The results of the present study showed that mitochondrial energy metabolism was remarkably regulated by iron–sulfur protein family alterations in KIRC. Under normoxic and hypoxic conditions, a high rate of glycolysis can promote the growth of cancer. The glycolysis process can produce ATP to support proliferation and acidify the local tumor environment, which helps cancer cells escape the recognition and metastasis of immune cells12,21,24,25. Based on previous studies, we suspect that changes in iron–sulfur protein family genes affect mitochondrial translation and mitochondrial gene expression, thereby preventing the transformation of cancer cells from aerobic respiration to glycolysis and limiting the development of tumors in terms of energy metabolism. The results of immunohistochemistry showed that the expression levels of NFU1, ISCA1, ISCA2 and C1ORF69 in normal tissues were higher than those in renal clear cell carcinoma tissues, which further verified our previous hypotheses. More convincingly, in cell experiments, knocking out the ISCA2 gene of RCC-7860 cells enhanced cell migration and invasion capabilities, which further confirmed our hypothesis. Despite these findings, almost no study had been conducted on KIRC thus far. Further research is needed to elucidate the specific mechanism of iron–sulfur protein family genes in the development of KIRC.
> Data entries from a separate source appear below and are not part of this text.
-- ==== Sys2Proof/Machine/Covariance.lean ====
section
/-! DEFINITION. The Covariance Encoder: WRITE_GEOMETRY_TEXEL (42_covariance_encoder.md R140 to R149). The
nesting of the operations is that of the rules; nothing is fused or reordered (R133). -/

namespace Sys2Proof.Machine

/-- A normalised quaternion. -/
structure Quat where
  x : Word
  y : Word
  z : Word
  w : Word
deriving DecidableEq, Repr

/-- Nine entries in row-major order. -/
structure Mat3 where
  a0 : Word
  a1 : Word
  a2 : Word
  a3 : Word
  a4 : Word
  a5 : Word
  a6 : Word
  a7 : Word
  a8 : Word
deriving DecidableEq, Repr

/-- The upper triangle of a symmetric matrix, row-major (R144). -/
structure Sym3 where
  e0 : Word
  e1 : Word
  e2 : Word
  e3 : Word
  e4 : Word
  e5 : Word
deriving DecidableEq, Repr

/-- The squared norm of the quaternion, squares summed in the order x, y, z, w (R141). -/
def quatNorm2 (r : SplatRecord) : Word :=
  fadd (fadd (fadd (fmul r.qx r.qx) (fmul r.qy r.qy)) (fmul r.qz r.qz)) (fmul r.qw r.qw)

/-- Step 1, normalise: four divisions by the norm (R141). -/
def normalise (r : SplatRecord) : Quat :=
  let nrm := fsqrt (quatNorm2 r)
  { x := fdiv r.qx nrm, y := fdiv r.qy nrm, z := fdiv r.qz nrm, w := fdiv r.qw nrm }

/-- Step 2a, the nine rotation entries (R142). -/
def rotation (q : Quat) : Mat3 :=
  { a0 := fsub f32One (fmul f32Two (fadd (fmul q.y q.y) (fmul q.z q.z)))
    a1 := fmul f32Two (fadd (fmul q.x q.y) (fmul q.w q.z))
    a2 := fmul f32Two (fsub (fmul q.x q.z) (fmul q.w q.y))
    a3 := fmul f32Two (fsub (fmul q.x q.y) (fmul q.w q.z))
    a4 := fsub f32One (fmul f32Two (fadd (fmul q.x q.x) (fmul q.z q.z)))
    a5 := fmul f32Two (fadd (fmul q.y q.z) (fmul q.w q.x))
    a6 := fmul f32Two (fadd (fmul q.x q.z) (fmul q.w q.y))
    a7 := fmul f32Two (fsub (fmul q.y q.z) (fmul q.w q.x))
    a8 := fsub f32One (fmul f32Two (fadd (fmul q.x q.x) (fmul q.y q.y))) }

/-- Step 2b, scale the rows (R143). -/
def scaleRows (a : Mat3) (sx sy sz : Word) : Mat3 :=
  { a0 := fmul a.a0 sx, a1 := fmul a.a1 sx, a2 := fmul a.a2 sx
    a3 := fmul a.a3 sy, a4 := fmul a.a4 sy, a5 := fmul a.a5 sy
    a6 := fmul a.a6 sz, a7 := fmul a.a7 sz, a8 := fmul a.a8 sz }

/-- The dot product of two columns, left to right (R133, R144). -/
def dot3 (a0 b0 a1 b1 a2 b2 : Word) : Word :=
  fadd (fadd (fmul a0 b0) (fmul a1 b1)) (fmul a2 b2)

/-- Step 3, the six entries of `Mᵗ·M` (R144). -/
def gram (m : Mat3) : Sym3 :=
  { e0 := dot3 m.a0 m.a0 m.a3 m.a3 m.a6 m.a6
    e1 := dot3 m.a0 m.a1 m.a3 m.a4 m.a6 m.a7
    e2 := dot3 m.a0 m.a2 m.a3 m.a5 m.a6 m.a8
    e3 := dot3 m.a1 m.a1 m.a4 m.a4 m.a7 m.a7
    e4 := dot3 m.a1 m.a2 m.a4 m.a5 m.a7 m.a8
    e5 := dot3 m.a2 m.a2 m.a5 m.a5 m.a8 m.a8 }

/-- The covariance entries sigma0 to sigma5 of a point (R141 to R144). -/
def sigma (r : SplatRecord) : Sym3 := gram (scaleRows (rotation (normalise r)) r.sx r.sy r.sz)

/-- Step 4a, the gain (R146). -/
def gain (c : Sym3) : Sym3 :=
  { e0 := fmul constants.covGain c.e0, e1 := fmul constants.covGain c.e1, e2 := fmul constants.covGain c.e2
    e3 := fmul constants.covGain c.e3, e4 := fmul constants.covGain c.e4, e5 := fmul constants.covGain c.e5 }

/-- The sign bit of the `k`-th computed NaN (R135; log 7). -/
def nanSignBit (mode : NanSign) (k : Nat) : BitVec 1 :=
  match mode with
  | .draw => Config.nanDraw k
  | .positive => 0
  | .negative => 1

/-- BitsF32 of a computed value: a NaN gets its sign from NAN_SIGN (R135). -/
def f32Bits (mode : NanSign) (k : Nat) (u : Word) : Word :=
  if f32IsNaN u then nanSignBit mode k ++ u.extractLsb' 0 31 else u

/-- The eight words of a texel (R85, R147, R148); entry `j` takes the free value number `k + j` if it is a
NaN (R135). -/
def texelWords (cfg : Config) (k : Nat) (r : SplatRecord) : List Word :=
  let c := gain (sigma r)
  let b := f32Bits cfg.nanSign
  [r.px, r.py, r.pz, 0,
   packHalf2x16 cfg (b k c.e0) (b (k + 1) c.e1),
   packHalf2x16 cfg (b (k + 2) c.e2) (b (k + 3) c.e3),
   packHalf2x16 cfg (b (k + 4) c.e4) (b (k + 5) c.e5),
   r.rgba]

/-- The free values one texel may take: one for each entry (R135). -/
def texelDraws : Nat := 6

/-- Write texel `i` at output base `o`, and nothing else (R140, R148). -/
def writeTexel (o : Nat) (i : Word) (r : SplatRecord) (s : State) : State :=
  putWords (geoTexelAddr o i.toNat) (texelWords s.cfg s.draws r) texelDraws s

/-- The footprint of one texel write: it reads no memory (R140). -/
def texelFootprint (o : Nat) (i : Word) : Footprint :=
  { reads := noSpan, writes := { base := geoTexelAddr o i.toNat, len := constants.geoTexel } }

/-- What an invoker of WRITE_GEOMETRY_TEXEL guarantees (R46, R149). -/
def texelCheck (o : Nat) (i : Word) (s : State) : Option Refusal :=
  if !aligned o then some .misalignedBase else footprintCheck s (texelFootprint o i)

/-- WRITE_GEOMETRY_TEXEL as an operation (R140). -/
def execWriteGeometryTexel (o : Nat) (i : Word) (r : SplatRecord) (s : State) : Out :=
  refuseOr (texelCheck o i s) (.next (writeTexel o i r s))

end Sys2Proof.Machine
end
Taken together, we systematically analyzed the expression and prognostic value of iron–sulfur protein family genes in KIRC to obtain a deep understanding of the complexity of the molecular biology of KIRC. Our results indicate that increased expression of NFU1, ISCA1, ISCA2, and C1ORF69 may play an important role in KIRC tumorigenesis. More importantly, NFU1, ISCA1, ISCA2, and C1ORF69 are expected to become potential therapeutic targets for KIRC, as well as potential prognostic markers for improving the survival rate and prognostic accuracy of KIRC.